The average 20 day cumulative return for good news firms is 2.5% and for negative returns is -2.3%. The minimums and maximums of the average returns of the good news and bad news firms are -28% (minimum) and 32% (maximum) and -34% (minimum) and 23% (maximum), respectively. The standard deviations of each group are approximately 13%. The test statistic for the difference in means is 2.19 regardless of whether equal or unequal variances are assumed. Regressions of the 20 day cumulative returns on the percentage change in seasonal earnings yield an R-squared of 1.8%, a slope estimate of 0.027, and a test statistics greater than 2. These results are robust to exclusion of an intercept and clustering standard errors at the firm level. They are not robust to estimating a model with seasonally differenced earnings per share in levels as opposed to the percentage change in seasonal earnings per share. Thus, a single percentage change in seasonal earnings is predicted to change 20 day cumulative returns by 0.027%. The estimated impact is statistically significant at conventional levels, but the model explains almost none of the variation in the returns.

The average 20 day cumulative abnormal return for good news firms is 2.4% and for bad news firms the mean return is -1.9%.  The minimums and maximums of the average returns for good news and bad news firms are -37% (minimum) and 29% (maximum) and -38% (minimum) and 36% (maximum), respectively. The standard deviations of each group are approximately 14%. Regressions of the 20 day cumulative abnormal returns on the percentage change in seasonal earnings yield an R-squared of 1%, a slope estimate of 0.022, and a test statistic of approximately 1.6. The results are robust to exclusion of the intercept and clustering standard errors at the firm level but not to estimating the model with seasonal earnings differences in levels. Overall, this is a very similar pattern to what was observed for 20 day cumulative returns albeit with less precise parameter estimates and the resulting smaller test statistics and larger p-values.

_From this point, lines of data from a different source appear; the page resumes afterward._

-- ==== Sys2Proof/Machine/Hyper.lean ====
section
/-! DEFINITION. The hypervisor's side of interrupts and faults: the interrupt log (R193–R197), the answers of the
hypervisor fault queue (R456), and UNHALT (R453, R457). -/
namespace Sys2Proof.Machine

/-- A window write is dropped and the write-refused bit is set (R82). -/
def refuseWrite (s : State) : State := modPkg s fun k => { k with winRefused := true }

/-- A refused write of PRE_CTL (R457). -/
def preErr (s : State) (p e : Nat) : State := refuseWrite (modPart s p fun t => { t with preErr := e })

/-! ### The interrupt log (R193–R196) -/

/-- A record of the log that stands n behind IL_TAIL: its two first words. -/
def logWord (s : State) (p n : Nat) : Word :=
  let t := part s p
  rd64 s.mem (t.ilBase.toNat + (t.ilTail.toNat + n) % pow2 32 % Nat.max 1 t.ilSize.toNat * 32)

/-- Replay the log (R196): records of this generation are posted in order, the others discarded; then vector 63 when
records were lost. -/
def replayLog (s : State) (p : Nat) : State :=
  let t := part s p
  let n := (t.ilHead - t.ilTail).toNat
  let s2 := (List.range n).foldl (fun s2 k =>
    let w := logWord s p k
    if BitVec.extractLsb' 32 32 w == t.vdGen then postVec s2 p (fld w 0 6) else s2) s
  let s3 := modPart s2 p fun t => { t with ilTail := t.ilHead }
  if t.ilLost != 0 then postVec s3 p 63 else s3

/-- VD_RES_WRITE (R196): each write of 1 replays the log, then posts directly; 0 logs from here on. -/
def execVdResWrite (p : Nat) (v : Bool) (s : State) : Res :=
  .next (if v then modPart (replayLog s p) p fun t => { t with vdRes := true }
    else modPart s p fun t => { t with vdRes := false })

/-- FUNCTION_LEVEL_RESET (R193). -/
def execFunctionLevelReset (p : Nat) (s : State) : Res := .next (modPart s p fun t => { t with vdGen := t.vdGen + 1 })

/-! ### Answers to held faults (R456) -/

/-- The open stage-2 fault with a record number. -/
def heldFault (s : State) (p seq : Nat) : Option PageFault := s.pageFaults.find? fun f => f.part == p && f.stage2 && f.seq == seq && !f.aborted

/-- The waiting hcall with a record number, with its place. -/
def heldCall (s : State) (p seq : Nat) : Option (Nat × Inst) :=
  findPos (fun (i : Inst) => i.part == p && opOf i.word == 0xF4 && i.stage == some (2 + seq)) s.waits

/-- Close a stage-2 fault: what it held walks again. -/
def closeStage2 (s : State) (f : PageFault) : State :=
  unholdCmds { s with pageFaults := s.pageFaults.erase f } f.part

/-- The completion words that a page fault held are written again (R507). -/
def retryCompletion (s : State) (id : Nat) : State :=
  match s.completions.find? fun c => c.id == id with
  | none => s
  | some c => completionWrite { s with completions := s.completions.filter fun c => c.id != id } c

/-- An answer reaches a waiting hcall: its status goes to T0 (R442). -/
def answerCall (s : State) (n : Nat) (i : Inst) (v : Word) : State :=
  let t := { s with cur := i, waits := dropAt n s.waits }
  { send t (getS i.word).t0 v with cur := s.cur }

/-- HFQ_RELEASE (R456, R506): the held access walks again, or the hcall gets HFQ_ANSV. -/
def execHfqRelease (p seq : Nat) (s : State) : Res :=
  match heldFault s p seq with
  | some f =>
    let s := closeStage2 s f
    .next (match f.item with
      | some ⟨_, .completion id, _⟩ => retryCompletion s id
      | some _ => s
      | none => finishEnding s)
  | none =>
    match heldCall s p seq with
    | some (n, i) => .next (answerCall s n i s.pkg.hfqAnsv)
    | none => .next s

/-- The instance that a record of a held access names, with its place. -/
def recHolder (s : State) (r : FaultRec) : Option (Nat × Inst) :=
  findPos (fun (i : Inst) => i.part == r.part && tagWord i.tag == r.tag && walks? (opOf i.word) &&
    (if r.flags &&& flGrid != 0 then i.grid == some r.region && i.cell == r.cell else i.grid.isNone && i.idx == r.index && i.seq == r.bseq)) s.waits

/-- A held access raises F_PROT in its own partition (R456): the instance, the stream element, or the fetch that it belongs to.
A spilled frame's is raised when it is reloaded (R31). -/
def failAccess (s : State) (r : FaultRec) : State :=
  let r := { r with code := F_PROT, seq := 0 }
  match recHolder s r with
  | some (n, i) =>
    let t := { s with cur := i, waits := dropAt n s.waits }
    { faultRec t r with cur := s.cur }
  | none =>
    if r.flags &&& flGrid != 0 then freezeRegion s r.bay r.region r none
    else match frame? s r.part (r.tag.toNat / 4096) with
      | some f =>
        if f.resident then haltFrame s r.part f.num r.bseq r
        else (match f.nextAddr with
          | some a => enterBlock s f a 0 0 [] false (some r)
          | none => s)
      | none => s

/-- The partition halts whole (R453), with no record of its own. -/
def haltPart (s : State) (p : Nat) : State := modPart s p fun t => { t with preHalted := true }

/-- HFQ_ABORT (R456, R506): F_PROT for the held access, all ones for an hcall; an access of the device's own halts the
partition whole, and is tried again after UNHALT. -/
def execHfqAbort (p seq : Nat) (s : State) : Res :=
  match heldFault s p seq with
  | some f =>
    let t := { s with pageFaults := s.pageFaults.erase f }
    .next (match f.item with
      | none => haltPart { t with pageFaults := { f with aborted := true } :: t.pageFaults } p
      | some ⟨r, .engine q, _⟩ =>
        { t with cmds := updWhere (fun c => c.r == q && c.held) (fun c => { c with held := false, status := some (faultStatus F_PROT) }) t.cmds } |> fun t =>
          if (s.cmds.any fun c => c.r == q && c.held && mCk c.hdr == 0) then deliverN t { r with code := F_PROT } .nothing else t
      | some ⟨r, .completion id, _⟩ =>
        deliverN { t with completions := t.completions.filter fun c => c.id != id } { r with code := F_PROT } .nothing
      | some ⟨r, _, _⟩ => failAccess t r)
  | none =>
    match heldCall s p seq with
    | some (n, i) => .next (answerCall s n i 0xFFFFFFFFFFFFFFFF)
    | none => .next s

/-! ### UNHALT (R453, R457) -/

/-- The device's own accesses that the hypervisor has aborted are tried again (R506). -/
def retryAborted (s : State) (p : Nat) : State :=
  unholdCmds { s with pageFaults := s.pageFaults.filter fun f => !(f.part == p && f.aborted) } p

/-- PRE_CTL_UNHALT (R453, R506): the halt is released, its record is delivered through TRAP_VEC, and the device's own accesses
that were aborted are tried again, the end of a frame that waits for the directory among them. While a save or a restore runs
it is taken only if the partition is halted, as R506 has the save go on then. DEDUCED, log 119. -/
def execPreCtlUnhalt (p : Nat) (s : State) : Res :=
  .next (if (part s p).preHalted then
      finishEnding (modPart (retryAborted s p) p fun t => { t with preHalted := false, haltRec := none, trapQ := (t.haltRec.toList.map fun x => { x with vec := none }) ++ t.trapQ })
    else if (part s p).preBusy then preErr s p 1 else s)

end Sys2Proof.Machine
end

The largest difference in market reactions for the good news and bad news firms occurs around the fifth day after the announcement. The 5 day cumulative abnormal return mean for the good news firms is 1.4%, but for bad news firms the mean return is approximately -4%. %.  The minimums and maximums average returns of the good news and bad news firms are -26% (minimum) and 35% (maximum) and -37% (minimum) and 13% (maximum), respectively. The standard deviations of each group are approximately 11%. The test statistics for the difference in means are close to 2.6 regardless of whether equal or unequal variances are assumed. Regressions of the 5 day cumulative abnormal returns on the percentage change in seasonal earnings yield an R-squared of 2%, a slope estimate of 0.023, and a test statistic of approximately 2.4.The results are robust to exclusion of the intercept, albeit with a diminished slope estimate of 0.02. The results are also quantitatively similar clustering standard errors at the firm level but not to estimating the model with seasonal earnings differences in levels. Overall, these results are similar to what was observed for both the 20 day cumulative return window and the 20 day cumulative abnormal return window.

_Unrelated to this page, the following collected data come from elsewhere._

/-- Go to a step. -/
def toStep (s : State) (p k : Nat) : State := modPart s p fun t => { t with rszStep := k }

/-- Step 2 ends when the departing bays are empty and the directory stands for the new range. -/
def endMigration (s : State) (p : Nat) : State :=
  let t := part s p
  if !(departingBays t).all (bayEmpty s p) then s
  else match newRange t with
    | none => toStep s p 3
    | some r => match rewriteDir s p r with
      | .ok s => toStep s p 3
      | .error s => s

/-- RESIZE_MIGRATE (R242): a settled departing bay is emptied. `order` is the order in which frames move. What was
pre-empted lies in the save area and moves at its restore (R247). -/
def execResizeMigrate (p : Nat) (order : List Nat) (s : State) : Res :=
  let t := part s p
  if !t.rszBusy || t.preBusy then .next s
  else if t.rszStep == 1 then
    (if (departingBays t).all (baySettled s p) then
      (match if t.preSaved then .ok s else departKeys p ((departingBays t).map fun b => (b, b)) (arrivingBays t) s with
       | .error s => .next s
       | .ok s => .next (endMigration (departAll (toStep s p 2) p order) p))
    else .next s)
  else if t.rszStep == 2 then .next (endMigration (departAll s p order) p)
  else .next s

/-! ### Step 3 (R243) -/

/-- RESIZE_SLICE_REHASH (R243): every line and version entry of the partition goes to its new home. -/
def execResizeSliceRehash (p : Nat) (s : State) : Res :=
  let t := part s p
  if !t.rszBusy || t.rszStep != 3 then .next s
  else
    let sl := slicesOf s p
    let s := { s with
      l2 := updWhere (fun (x : L2Line) => x.part == p) (fun x => { x with slice := homeSlice sl (64 * x.line) }) s.l2
      vers := updWhere (fun (v : VersEntry) => v.part == p) (fun v => { v with slice := homeSlice sl v.pa }) s.vers }
    .next (modPart s p fun t => { t with rszStep := 4, ent := (t.ent.set 3 (t.rszNew.getD 2 0)).set 4 (t.rszNew.getD 3 0) })

/-! ### Step 4 (R244) -/

/-- Bytes of an HBM channel (R103). -/
def chanSize : Nat := 0x60000000

/-- The leaves below a stage-2 table of a level. Only entries with V = 1 are looked at. -/
def leaves2 (m : Memory) : Nat → Nat → Nat → List Leaf
  | 0, _, _ => []
  | k + 1, lvl, tab =>
    let n := if lvl == 1 then 32 else 2048
    (m.filter fun c => decide (tab ≤ c.1) && decide (c.1 < tab + 8 * n) && (c.1 - tab) % 8 == 0 && bitAt c.2 0).flatMap fun c =>
      let e := rd64 m c.1
      if malformedEnt e lvl then []
      else if bitAt e 1 then [⟨fld e 14 38 * pow2 14, leafSize lvl, e, c.1⟩]
      else leaves2 m k (lvl + 1) (fld e 14 38 * pow2 14)

/-- The channel that a whole page lies in. -/
def pageChan (l : Leaf) : Option Nat :=
  let c := l.base / chanSize
  if c < 256 && c == (l.base + pow2 l.size - 1) / chanSize then some c else none

/-- A page touches a channel. -/
def touchesChan (l : Leaf) (c : Nat) : Bool := decide (l.base < (c + 1) * chanSize) && decide (c * chanSize < l.base + pow2 l.size)

/-- An address of a page that moves. -/
def movedPa (lo len to_ pa : Nat) : Nat := if lo ≤ pa && decide (pa < lo + len) then pa - lo + to_ else pa

/-- A cached line takes another address, and its place in the set of that address (R123). -/
def moveLine (s : State) (x : L2Line) (pa : Nat) : State :=
  let slice := homeSlice (slicesOf s x.part) pa
  let s := l2Room { s with l2 := s.l2.erase x } x.part slice (l2Set pa)
  { s with l2 := s.l2 ++ [{ x with slice := slice, set := l2Set pa, line := pa / 64 }] }

/-- Copy a page to another place (R244): its bytes, its versions, the stores held for it and the lines that frames
watch go with it; its translations drop, and its lines stay cached, under their new addresses. A version entry stands in the home
slice of its new line (R122). Reading and writing each line takes HBM traffic (R267). -/
def movePage (s : State) (p : Nat) (l : Leaf) (to_ : Nat) : State :=
  let len := pow2 l.size
  let mv := movedPa l.base len to_
  let inPage := fun (a : Nat) => decide (l.base ≤ a) && decide (a < l.base + len)
  let bytes := s.mem.filter fun c => inPage c.1
  let op : StoreOp → StoreOp := fun o => match o with
    | .mem pa bs c => .mem (mv pa) bs c
    | .shelf a bs => .shelf a bs
    | .stv pa v => .stv (mv pa) v
    | .reclaim pa b => .reclaim (mv pa) b
  let s : State := { s with
    mem := bytes.foldl (fun m c => wrByte m (c.1 - l.base + to_) c.2) (clearRange s.mem to_ len)
    poison := s.poison ++ (s.poison.filter fun x => (x.1 == .mem || x.1 == .hbm) && inPage (8 * x.2)).map fun x => (x.1, mv (8 * x.2) / 8)
    vers := updWhere (fun (v : VersEntry) => v.part == p) (fun v => { v with pa := mv v.pa, slice := if inPage v.pa then homeSlice (slicesOf s p) (mv v.pa) else v.slice }) s.vers
    stores := s.stores.map fun h => if h.part == p then { h with op := op h.op } else h
    frames := s.frames.map fun f => if f.part == p then { f with mon := f.mon.map fun m => { m with line := mv (64 * m.line) / 64 } } else f
    waits := s.waits.map fun i => if i.part == p then { i with ver := i.ver.map fun v => (mv v.1, v.2) } else i
    tlb := s.tlb.filter fun e => !(e.part == p && inPage e.pa)
    streams := s.streams.map fun x => { x with runs := x.runs.filter fun e => !(e.part == p && inPage e.pa) } }
  let s := (s.l2.filter fun x => x.part == p && inPage (64 * x.line)).foldl (fun s x => moveLine s x (mv (64 * x.line))) s
  pokeBytes (charge s p none 5 (2 * (len / 64))) l.addr (toBytes 8 (putFld l.ent.toNat 14 38 (to_ / pow2 14)))

/-- Move every page of the paired channels. -/
def moveChans (s : State) (p : Nat) (pairs : List (Nat × Nat)) : State :=
  (leaves2 s.mem 4 1 (entWord s p 13).toNat).foldl (fun s l =>
    match (pageChan l).bind fun c => (assoc c pairs).map fun d => (c, d) with
    | some (c, d) => movePage s p l (l.base - c * chanSize + d * chanSize)
    | none => s) s

/-- RESIZE_CHANNEL_REHASH (R244): a departing channel that still holds a mapped page stays. -/
def execResizeChannelRehash (p : Nat) (s : State) : Res :=
  let t := part s p
  if !t.rszBusy || t.rszStep != 4 then .next s
  else
    let new := joinWords t.rszNew 4 4
    let gone := setBits (lacking (chansOf t) new) 256
    let s := moveChans s p (gone.zip (setBits (lacking new (chansOf t)) 256))
    let ls := leaves2 s.mem 4 1 (entWord s p 13).toNat
    let kept := gone.filter fun c => ls.any fun l => touchesChan l c
    let all := kept.foldl (fun x c => Nat.lor x (pow2 c)) new
    .next (modPart s p fun t => { t with rszStep := 5, rszKept := !kept.isEmpty, rszNew := t.rszNew.take 4 ++ splitWords all 4 ++ t.rszNew.drop 8 })

/-! ### Steps 5 and 6 (R245, R246) -/

/-- Scrub a channel that leaves a partition (R127). -/
def scrubChan (p : Nat) (s : State) (c : Nat) : State :=
  let inChan := fun (a : Nat) => decide (a / chanSize = c)
  { s with
      mem := clearRange s.mem (c * chanSize) chanSize
      poison := s.poison.filter fun x => !((x.1 == .mem || x.1 == .hbm) && inChan (8 * x.2))
      l2 := s.l2.filter fun x => !(x.part == p && inChan (64 * x.line))
      vers := s.vers.filter fun v => !(v.part == p && inChan v.pa)
      tlb := s.tlb.filter fun e => !(e.part == p && inChan e.pa) }

/-- Note that a partition gives up calendar slots in this period (R245). -/
def freeSlots (s : State) (l : List Nat) : State :=
  let now := s.pkg.cycle / 1024
  modPkg s fun k => { k with calFreed := (k.calFreed.filter fun x => x.2 == now) ++ l.map fun n => (n, now) }

/-- RESIZE_SCRUB (R245): the departing slots and FRAME values leave, then the departing bays and channels are scrubbed. -/
def execResizeScrub (p : Nat) (s : State) : Res :=
  let t := part s p
  if !t.rszBusy || t.rszStep != 5 then .next s
  else
    let s := (departingBays t).foldl clearKey s
    let s := (setBits (lacking (chansOf t) (joinWords t.rszNew 4 4)) 256).foldl (scrubChan p) s
    .next (releaseAll (toStep (freeSlots s (setBits (lacking t.cal.toNat (t.rszNew.getD 8 0).toNat) 64)) p 6))

/-- The entry and the registers take the new sets (R246). -/
def takeNewSets (t : Part) : Part :=
  let frames := if t.rszNew.getD 9 0 != 0 then t.rszNew.getD 9 0 else t.frames
  let put := fun (e : List Word) (kv : Nat × Word) => e.set kv.1 kv.2
  { t with
      gen := t.gen + 1, bays := BitVec.ofNat 128 (newBays t), cal := t.rszNew.getD 8 0, frames := frames, rszBusy := false, rszStep := 0
      ent := [(1, t.rszNew.getD 0 0), (2, t.rszNew.getD 1 0), (5, t.rszNew.getD 4 0), (6, t.rszNew.getD 5 0), (7, t.rszNew.getD 6 0),
        (8, t.rszNew.getD 7 0), (9, frames), (10, t.rszNew.getD 8 0)].foldl put t.ent
      prePending := false, preBusy := t.preBusy || t.prePending }

/-- RESIZE_COMPLETE (R246). The DATA word of a logged resize interrupt is not stated: it is a free value (log 20). -/
def execResizeComplete (p : Nat) (s : State) : Res :=
  let t := part s p
  if !t.rszBusy || t.rszStep != 6 then .next s
  else
    let s := modPart s p takeNewSets
    let s := putResult s (t.rszNew.getD 11 0).toNat (if t.rszKept then 6 else 0)
    let s := wakeAll s p
    let d := freshWord s
    let last := t.rszNew.getD 10 0
    .next (if bitAt last 6 then interrupt d.2 p 3 (fld last 0 6) d.1 else s)

end Sys2Proof.Machine
end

To summarize, the average returns of the good news and bad news firms are in the expected direction with good news firms experiencing a positive market reaction and bad news firms eliciting a negative market reaction. However, the variances in the groups are rather large. Good news firms have negative market reactions and bad news firms have positive market reactions and neither of these “unexpected” reactions are particularly rare. This is illustrated by the scatter plots of returns and the percentage change of seasonal earnings per share and, no surprise after seeing the scatter plots, the miniscule R-squared’s from the regression models.